The present invention relates to a supercritical carbon dioxide power generation system to which a parallel heater is applied, and more particularly, to a supercritical carbon dioxide power generation system which can improve a power generation efficiency by reducing a pressure loss of a heat exchanger by applying a parallel heater.

Internationally, there is an increasing need for efficient power generation. As the movement to reduce the generation of pollutants becomes more active, various efforts are being made to increase the production of electricity while reducing the generation of pollutants. As one of such efforts, research and development on a supercritical carbon dioxide (CO2) power generation system using supercritical carbon dioxide as a working fluid has been activated as disclosed in Korean Patent Laid-Open Publication No. 2013-0036180.

Since supercritical carbon dioxide has a gas-like viscosity at a density similar to that of a liquid state, it can minimize the power consumption required for compression and circulation of the fluid as well as miniaturization of the apparatus. At the same time, the critical point is 31.4 degrees Celsius, 72.8 atmospheres, and the critical point is much lower than the water at 373.95 degrees Celsius and 217.7 atmospheres, which is easy to handle. The supercritical carbon dioxide power generation system has a power generation efficiency of about 45% when operated at a temperature of 550 ° C. and has an advantage of improving the generation efficiency of the steam cycle by 20% or more and reducing the turbine power.

On the other hand, in the case of coal-fired power generation, power is generated by heating water using fossil fuels such as coal to generate steam, and driving the turbine with steam. 1 is a schematic diagram showing a main part of a conventional coal thermal power generation system.

The coal-fired power generation system is a system in which the working fluid is water (phase-changed into steam according to the section) or steam. The furnace furnace combusts the fuel to generate combustion heat, and the water heated by the combustion heat is converted into steam and supplied to the steam turbine. The steam turbine is driven by steam to operate the generator to produce power. The steam passing through the steam turbine is condensed in the condenser, phase-changed into water, and then supplied to the heat exchanger in the boiler. In recent years, a method of improving power generation efficiency by producing electric power in the form of integrated power generation combining the above-described supercritical carbon dioxide power generation system with a coal thermal power generation system is also used.
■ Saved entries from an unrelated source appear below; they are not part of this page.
/-! ### Loads, stores and atomics -/

def wSeg (pa len : Nat) : Seg := { va := pa, pa := pa, len := len }
theorem witness_LoadIssue : Calm wS (.ld ⟨4, 2, 0, 0, 8, 3, false, 0, 0, 0⟩) ∧ Settled wS [4, 2]
    ∧ addressOf wS ⟨4, 2, 0, 0, 8, 3, false, 0, 0, 0⟩ % 8 = 0 ∧ wS.range 0 .read 0x108 8 = .ok [wSeg 0x108 8]
    ∧ wS.poisonIn [wSeg 0x108 8] = none ∧ wS.entriesFull 0 = false ∧ PagesFound wS [(0x108, 8)] :=
  ⟨⟨by decide, by decide, by decide⟩, by decide, by decide, rfl, by decide, by decide, by decide⟩
theorem witness_LoadIssue_miss : Calm (wR [(2, 2 ^ 40)]) (.ld ⟨4, 2, 0, 0, 0, 3, false, 0, 0, 0⟩) ∧ Settled (wR [(2, 2 ^ 40)]) [4, 2]
    ∧ addressOf (wR [(2, 2 ^ 40)]) ⟨4, 2, 0, 0, 0, 3, false, 0, 0, 0⟩ % 8 = 0 ∧ (wR [(2, 2 ^ 40)]).toWalk 0 [(2 ^ 40, 8)] ≠ []
    ∧ ((wR [(2, 2 ^ 40)]).walksOf 0).length + ((wR [(2, 2 ^ 40)]).toWalk 0 [(2 ^ 40, 8)]).length ≤ 32 :=
  ⟨⟨by decide, by decide, by decide⟩, by decide, by decide, by decide, by decide⟩
theorem test_load_in_flight : ((after (.ld ⟨4, 2, 0, 0, 8, 3, false, 0, 0, 0⟩) wS).op? 1).any (fun o => o.kind == .load && o.va == 0x108) = true := by decide
theorem witness_StoreIssue : Calm wS (.st ⟨1, 2, 0, 0, 0, 3, false, 0, 0, 0⟩) ∧ Settled wS [1, 2]
    ∧ (wS.isSys 0 0x100 && wS.versioned 0) = false ∧ addressOf wS ⟨1, 2, 0, 0, 0, 3, false, 0, 0, 0⟩ % 8 = 0
    ∧ wS.range 0 .write 0x100 8 = .ok [wSeg 0x100 8] ∧ wS.poisonHurt [wSeg 0x100 8] = none ∧ wS.entriesFull 0 = false
    ∧ PagesFound wS [(0x100, 8)] :=
  ⟨⟨by decide, by decide, by decide⟩, by decide, by decide, by decide, rfl, by decide, by decide, by decide⟩
theorem witness_AtomicIssue : Calm wS (.atomAdd ⟨4, 2, 0, 0, 0, 3, false, 0, 3, 0⟩) ∧ Settled wS [4, 2, 3] ∧ wS.versioned 0 = false
    ∧ addressOf wS ⟨4, 2, 0, 0, 0, 3, false, 0, 3, 0⟩ % 8 = 0 ∧ wS.range 0 .write 0x100 8 = .ok [wSeg 0x100 8]
    ∧ wS.poisonIn [wSeg 0x100 8] = none ∧ wS.entriesFull 0 = false ∧ PagesFound wS [(0x100, 8)] :=
  ⟨⟨by decide, by decide, by decide⟩, by decide, by decide, by decide, rfl, by decide, by decide, by decide⟩
/-- Unit 0 is versioned, with an id and nothing staged. -/
def wVersioned : State :=
  { wS with job := { wJob with
      launches := [(0, { wLaunch with record := 1#1024 <<< 579 })], units := [(0, { wUnit with version := some 0 })] } }
/-- The core's TLB holds a page at 2^20 whose physical address nothing backs; another state's one page may only be read. -/
def wFound : State := { wR [(2, 2 ^ 20)] with cores := [(0, { tlb := [{ base := 2 ^ 20, bits := 18, pte := 0x8000000000F }] })] }
def wReadOnly : State := { wS with cores := [(0, { tlb := [{ wPage with pte := 3 }] })] }
def wSysPage (s : State) : State := { s with cores := [(0, { tlb := [{ wPage with pte := 0x1F }] })] }
theorem witness_AccessTraps : Unplanted wS ∧ addressOf wS ⟨4, 2, 0, 0, 1, 3, false, 0, 0, 0⟩ % 8 ≠ 0
    ∧ wFound.range 0 .read (2 ^ 20) 8 = .error (2, 2 ^ 20) ∧ PagesFound wFound [(2 ^ 20, 8)] ∧ addressOf wFound ⟨4, 2, 0, 0, 0, 3, false, 0, 0, 0⟩ = 2 ^ 20
    ∧ wReadOnly.range 0 .write 0x100 8 = .error (1, 0x100) ∧ PagesFound wReadOnly [(0x100, 8)]
    ∧ (wSysPage wVersioned).isSys 0 0x100 = true ∧ (wSysPage wVersioned).versioned 0 = true ∧ wVersioned.versioned 0 = true
    ∧ Settled wVersioned [4, 2, 3] ∧ wS.versioned 0 = false :=
  ⟨by decide, by decide, rfl, by decide, by decide, rfl, by decide, by decide, by decide, by decide, by decide, by decide⟩
theorem test_misaligned_load_traps : (here (after (.ld ⟨4, 2, 0, 0, 1, 3, false, 0, 0, 0⟩) wHandled)).sprs.trapRec.w0.extractLsb' 59 5 = 7
    ∧ (here (after (.ld ⟨4, 2, 0, 0, 1, 3, false, 0, 0, 0⟩) wHandled)).sprs.trapRec.w2 = 0x101 := by decide
/-- Page tables that map virtual address 2^18 to physical address 2^18. -/
def wTables (leaf : Word) : State :=
  { wS with cores := [], dies := [(0, { ptroot := 0x20001 })]
            mem := memStore (memStore (memStore (memStore [] 0x20000 (bytesOfNat 8 0x40001)) 0x40000 (bytesOfNat 8 0x41001)) 0x41000
              (bytesOfNat 8 0x42001)) 0x42008 (bytesOfNat 8 leaf.toNat) }
theorem witness_PageWalk : (2 ^ 18 : Nat) < 2 ^ 56 ∧ ((wTables 0x4000F).die 0).ptroot.getLsbD 0 = true
    ∧ findTlb ((wTables 0x4000F).core 0).tlb (2 ^ 18) = none ∧ findTlb ((wTables 0x4000F).die 0).tlb (2 ^ 18) = none
    ∧ GoodEntry (entryAt (wTables 0x4000F).mem 0x20000 42 14 (2 ^ 18)) false ∧ GoodEntry (entryAt (wTables 0x4000F).mem 0x40000 30 12 (2 ^ 18)) false
    ∧ GoodEntry (entryAt (wTables 0x4000F).mem 0x41000 24 6 (2 ^ 18)) false ∧ GoodEntry (entryAt (wTables 0x4000F).mem 0x42000 18 6 (2 ^ 18)) true
    ∧ entryBase (entryAt (wTables 0x4000F).mem 0x42000 18 6 (2 ^ 18)) % 2 ^ 18 = 0 ∧ inSysAperture (2 ^ 18) = false
    ∧ (wTables 0x4000F).levelOf (2 ^ 18) ≠ .none ∧ (entryAt (wTables 0x40003).mem 0x42000 18 6 (2 ^ 18)).getLsbD 2 = false
    ∧ (entryAt (wTables 0x40003).mem 0x42000 18 6 (2 ^ 18)).getLsbD 3 = false ∧ (entryAt wS.mem 0x20000 42 14 0).getLsbD 0 = false
    ∧ wS.levelOf (2 ^ 52) = .none := by
  unfold GoodEntry; decide
/-- A store in flight at address 0x100, which a load of the same engine follows. -/
def wStore : Op :=
  { ctx := 0, unit := 0, core := 0, eng := .c, pos := {}, ins := .st ⟨1, 2, 0, 0, 0, 3, false, 0, 0, 0⟩, kind := .store, issued := 90, writes := true
    va := 0x100, segs := [wSeg 0x100 8], data := [1, 2, 3, 4, 5, 6, 7, 8] }
def wLoad : Op :=
  { ctx := 0, unit := 0, core := 0, eng := .c, pos := {}, ins := .ld ⟨4, 2, 0, 0, 0, 3, true, 0, 0, 0⟩, kind := .load, issued := 91, reads := true
    va := 0x100, dst := 4, segs := [wSeg 0x100 8], v2 := 64, hist := [{ op := 1 }] }
def wOps (l : Tab Op) : State := { wS with opNext := 9, ops := l }
theorem witness_AccessOrder : { op := 1, whole := true } ∈ wLoad.hist ∧ (wOps [(1, wStore)]).op? 1 = some wStore ∧ Ordered wStore wLoad none
    ∧ (wOps [(1, wStore), (2, { wLoad with waits := [{ op := 1 }] })]).op? 2 = some { wLoad with waits := [{ op := 1 }] }
    ∧ (wOps [(1, wStore), (2, { wLoad with waits := [{ op := 1 }] })]).pending { op := 1 } = true :=
  ⟨by decide, rfl, Or.inl ⟨rfl, rfl, rfl, Or.inl rfl⟩, rfl, by decide⟩
theorem test_load_waits_for_store : ((wOps [(1, wStore)]).waitsFor wLoad none) = [{ op := 1 }] := by decide
theorem witness_LoadReturns : (wOps [(2, wLoad)]).op? 2 = some wLoad ∧ wLoad.kind = .load ∧ (wOps [(2, wLoad)]).opReady wLoad = true
    ∧ (wOps [(2, wLoad)]).opLive wLoad = true ∧ wLoad.fwd = [] ∧ (∀ r, (wOps [(2, wLoad)]).unit? 0 = some r → r.staged = [])
    ∧ wLoad.v1 = 0 ∧ wLoad.v2.toNat = 8 * (wSeg 0x100 8).len ∧ wLoad.v3 = 0 :=
  ⟨rfl, rfl, by decide, by decide, rfl, fun r h => by injection h with h; subst h; rfl, rfl, rfl, rfl⟩
theorem witness_LoadReturns_place : (wS.ctx 0).sprs.inject.getLsbD 63 = false ∧ (wOps [(2, wLoad)]).poisonIn [wSeg 0x100 8] = none
    ∧ { wOps [(2, wLoad)] with poison := [1] }.poisonIn [wSeg 0x100 8] = some 1 ∧ { wOps [(2, wLoad)] with poison := [1] }.opReady wLoad = true
    ∧ 0 < (wSeg 0x100 8).len ∧ (wSeg 0x100 8).len ≤ 8 := by decide
def wAtom : Op := { wLoad with ins := .atomAdd ⟨4, 2, 0, 0, 0, 3, false, 0, 3, 0⟩, kind := .atom, writes := true, v1 := 5, hist := [] }
theorem witness_AtomicReturns : (wOps [(2, wAtom)]).op? 2 = some wAtom ∧ wAtom.kind = .atom ∧ (wOps [(2, wAtom)]).opReady wAtom = true
    ∧ (wOps [(2, wAtom)]).opLive wAtom = true ∧ wAtom.segs = [wSeg 0x100 8] ∧ wAtom.v2.toNat = 8 * 8 ∧ wAtom.v1.toNat < 2 ^ 64 ∧ wAtom.v3.toNat < 2 ^ 64 :=
  ⟨rfl, rfl, by decide, by decide, rfl, rfl, by decide, by decide⟩
theorem test_atomic_add : (after (.atomReturn 2) { wOps [(2, wAtom)] with mem := [(0x100, 7)] }).mem = [(0x100, 12)]
    ∧ ((after (.atomReturn 2) { wOps [(2, wAtom)] with mem := [(0x100, 7)] }).ctx 0).sr 4 = 7 := by decide
theorem witness_StoresPerformed : (wOps [(1, wStore)]).op? 1 = some wStore ∧ wStore.kind = .store ∧ (wOps [(1, wStore)]).opReady wStore = true
    ∧ wStore.data.length = (wSeg 0x100 8).len ∧ (wOps [(1, wStore)]).versionedUnit 0 = false ∧ wVersioned.versionedUnit 0 = true
    ∧ inScratch 0x100 = false ∧ wVersioned.unit? 0 = some { wUnit with version := some 0 } ∧ { wVersioned with ops := [(1, wStore)] }.opReady wStore = true
    ∧ (wOps [(1, wStore)]).poisonHurt [wSeg 0x100 8] = none ∧ { wVersioned with ops := [(1, wStore)] }.poisonHurt [wSeg 0x100 8] = none :=
  ⟨rfl, rfl, by decide, rfl, by decide, by decide, by decide, rfl, by decide, by decide, by decide⟩
theorem test_store_lands_little_endian : (after (.storePerformed 1) (wOps [(1, wStore)])).mem =
    [(0x100, 1), (0x101, 2), (0x102, 3), (0x103, 4), (0x104, 5), (0x105, 6), (0x106, 7), (0x107, 8)] := by decide
theorem test_versioned_store_is_staged : (after (.storePerformed 1) { wVersioned with ops := [(1, wStore)] }).mem = [] := by decide
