-- ==== Sys2Proof/Laws/Decode.lean ====
section
/-! SUPPORT. The fields of a packed word, and the byte order of a word. -/

namespace Sys2Proof

/-! ## Fields as arithmetic on the word -/

theorem opField_toNat (w : Word) : (opField w).toNat = w.toNat / 4096 := by
  have := w.isLt
  simp [opField, Nat.shiftRight_eq_div_pow]
  omega

theorem xField_val (w : Word) : (xField w).val = w.toNat / 256 % 16 := by
  simp [xField, Nat.shiftRight_eq_div_pow]

theorem xBits_toNat (w : Word) : (xBits w).toNat = w.toNat / 256 % 16 := by
  simp [xBits, Nat.shiftRight_eq_div_pow]

theorem yField_val (w : Word) : (yField w).val = w.toNat / 16 % 16 := by
  simp [yField, Nat.shiftRight_eq_div_pow]

theorem nnnField_toNat (w : Word) : (nnnField w).toNat = w.toNat % 4096 := by
  simp [nnnField]

theorem nnField_toNat (w : Word) : (nnField w).toNat = w.toNat % 256 := by
  simp [nnField]

theorem nField_toNat (w : Word) : (nField w).toNat = w.toNat % 16 := by
  simp [nField]

/-! ## Packed words -/

theorem packXNN_toNat (op : Nibble) (x : RegIdx) (nn : Byte) :
    (packXNN op x nn).toNat = op.toNat * 4096 + x.val * 256 + nn.toNat := by
  have := op.isLt
  have := x.isLt
  have := nn.isLt
  simp only [packXNN, trunc16_toNat]
  omega

theorem packXYN_toNat (op : Nibble) (x y : RegIdx) (n : Nibble) :
    (packXYN op x y n).toNat = op.toNat * 4096 + x.val * 256 + y.val * 16 + n.toNat := by
  have := op.isLt
  have := x.isLt
  have := y.isLt
  have := n.isLt
  simp only [packXYN, trunc16_toNat]
  omega

theorem packNNN_toNat (op : Nibble) (nnn : Imm12) : (packNNN op nnn).toNat = op.toNat * 4096 + nnn.toNat := by
  have := op.isLt
  have := nnn.isLt
  simp only [packNNN, trunc16_toNat]
  omega

@[simp] theorem opField_packXNN (op : Nibble) (x : RegIdx) (nn : Byte) : opField (packXNN op x nn) = op := by
  have := op.isLt
  have := x.isLt
  have := nn.isLt
  apply BitVec.eq_of_toNat_eq
  rw [opField_toNat, packXNN_toNat]
  omega

@[simp] theorem xField_packXNN (op : Nibble) (x : RegIdx) (nn : Byte) : xField (packXNN op x nn) = x := by
  have := x.isLt
  have := nn.isLt
  apply Fin.ext
  rw [xField_val, packXNN_toNat]
  omega

@[simp] theorem nnField_packXNN (op : Nibble) (x : RegIdx) (nn : Byte) : nnField (packXNN op x nn) = nn := by
  have := nn.isLt
  apply BitVec.eq_of_toNat_eq
  rw [nnField_toNat, packXNN_toNat]
  omega

@[simp] theorem opField_packXYN (op : Nibble) (x y : RegIdx) (n : Nibble) : opField (packXYN op x y n) = op := by
  have := op.isLt
  have := x.isLt
  have := y.isLt
  have := n.isLt
  apply BitVec.eq_of_toNat_eq
  rw [opField_toNat, packXYN_toNat]
  omega

@[simp] theorem xField_packXYN (op : Nibble) (x y : RegIdx) (n : Nibble) : xField (packXYN op x y n) = x := by
  have := x.isLt
  have := y.isLt
  have := n.isLt
  apply Fin.ext
  rw [xField_val, packXYN_toNat]
  omega

@[simp] theorem yField_packXYN (op : Nibble) (x y : RegIdx) (n : Nibble) : yField (packXYN op x y n) = y := by
  have := y.isLt
  have := n.isLt
  apply Fin.ext
  rw [yField_val, packXYN_toNat]
  omega

@[simp] theorem nField_packXYN (op : Nibble) (x y : RegIdx) (n : Nibble) : nField (packXYN op x y n) = n := by
  have := n.isLt
  apply BitVec.eq_of_toNat_eq
  rw [nField_toNat, packXYN_toNat]
  omega

@[simp] theorem opField_packNNN (op : Nibble) (nnn : Imm12) : opField (packNNN op nnn) = op := by
  have := op.isLt
  have := nnn.isLt
  apply BitVec.eq_of_toNat_eq
  rw [opField_toNat, packNNN_toNat]
  omega

@[simp] theorem nnnField_packNNN (op : Nibble) (nnn : Imm12) : nnnField (packNNN op nnn) = nnn := by
  have := nnn.isLt
  apply BitVec.eq_of_toNat_eq
  rw [nnnField_toNat, packNNN_toNat]
  omega

@[simp] theorem nnField_packNNN (op : Nibble) (nnn : Imm12) :
    nnField (packNNN op nnn) = nnn.extractLsb' 0 8 := by
  apply BitVec.eq_of_toNat_eq
  rw [nnField_toNat, packNNN_toNat]
  simp
  omega

/-! ## Words packed again from their fields -/

theorem packXNN_fields (w : Word) : packXNN (opField w) (xField w) (nnField w) = w := by
  have := w.isLt
  apply BitVec.eq_of_toNat_eq
  rw [packXNN_toNat, opField_toNat, xField_val, nnField_toNat]
  omega

theorem packXYN_fields (w : Word) : packXYN (opField w) (xField w) (yField w) (nField w) = w := by
  have := w.isLt
  apply BitVec.eq_of_toNat_eq
  rw [packXYN_toNat, opField_toNat, xField_val, yField_val, nField_toNat]
  omega

theorem packNNN_fields (w : Word) : packNNN (opField w) (nnnField w) = w := by
  have := w.isLt
  apply BitVec.eq_of_toNat_eq
  rw [packNNN_toNat, opField_toNat, nnnField_toNat]
  omega

/-! ## Bytes -/

/-- The word of a word's two bytes is that word (R53). -/
theorem wordOfBytes_bytesOfWord (w : Word) : wordOfBytes (trunc8 (w.toNat / 256)) (trunc8 w.toNat) = w := by
  have := w.isLt
  apply BitVec.eq_of_toNat_eq
  simp only [wordOfBytes, trunc16_toNat, trunc8_toNat]
  omega

theorem wordOfBytes_toNat (hi lo : Byte) : (wordOfBytes hi lo).toNat = hi.toNat * 256 + lo.toNat := by
  have := hi.isLt
  have := lo.isLt
  simp only [wordOfBytes, trunc16_toNat]
  omega

/-- The decoder reads a word's bytes as the word, and leaves the bytes after it (R70, R80). -/
theorem decode_bytesOfWord (w : Word) (rest : List Byte) :
    decode (bytesOfWord w ++ rest) = .ok (decodeWord w, rest) := by
  simp only [bytesOfWord, List.cons_append, List.nil_append, decode, wordOfBytes_bytesOfWord]

/-- A table word of 16 bits decodes as itself. -/
theorem decodeTableWord_eq (w : Word) : decodeTableWord 16 w.toNat = some (decodeWord w) := by
  have h : trunc16 (w.toNat % 2 ^ 16) = w := by
    apply BitVec.eq_of_toNat_eq
    have := w.isLt
    simp only [trunc16_toNat]
    omega
  have := decode_bytesOfWord w []
  simp only [List.append_nil] at this
  simp only [decodeTableWord, h, this]

end Sys2Proof
end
As shown in FIG. 1, an integrated power generation system incorporating a conventional coal-fired power generation system or a supercritical carbon dioxide power generation system includes an economizer for heating fluid in a liquid state according to a thermodynamic state to heat water to superheated steam ), An evaporator (to heat a fluid in a saturated vapor state), and a superheater (to heat a fluid in a vapor state) are arranged in series in the boiler. Thus, the pressure loss from the fluid through all the heat exchangers to the turbine increases, which leads to a reduction in turbine work. Therefore, a method for improving the efficiency of power generation cycle by pressure loss is needed.

Korean Patent Laid-Open Publication No. 2013-0036180 (published on March 31, 2013)

SUMMARY OF THE INVENTION An object of the present invention is to provide a supercritical carbon dioxide power generation system capable of improving power generation efficiency by reducing the pressure loss of a heat exchanger by applying a parallel heater.

A supercritical carbon dioxide power generation system of the present invention comprises a compressor for compressing a working fluid, a recuperator for recuperating a part of the working fluid, and a working fluid passing through a part of the working fluid and the recuperator using an external heat source And a cooler or a condenser for cooling the working fluid passing through the turbine and circulating the working fluid to the compressor, wherein the heat exchanger includes: a heat exchanger for heating the working fluid, And a plurality of units are installed in parallel.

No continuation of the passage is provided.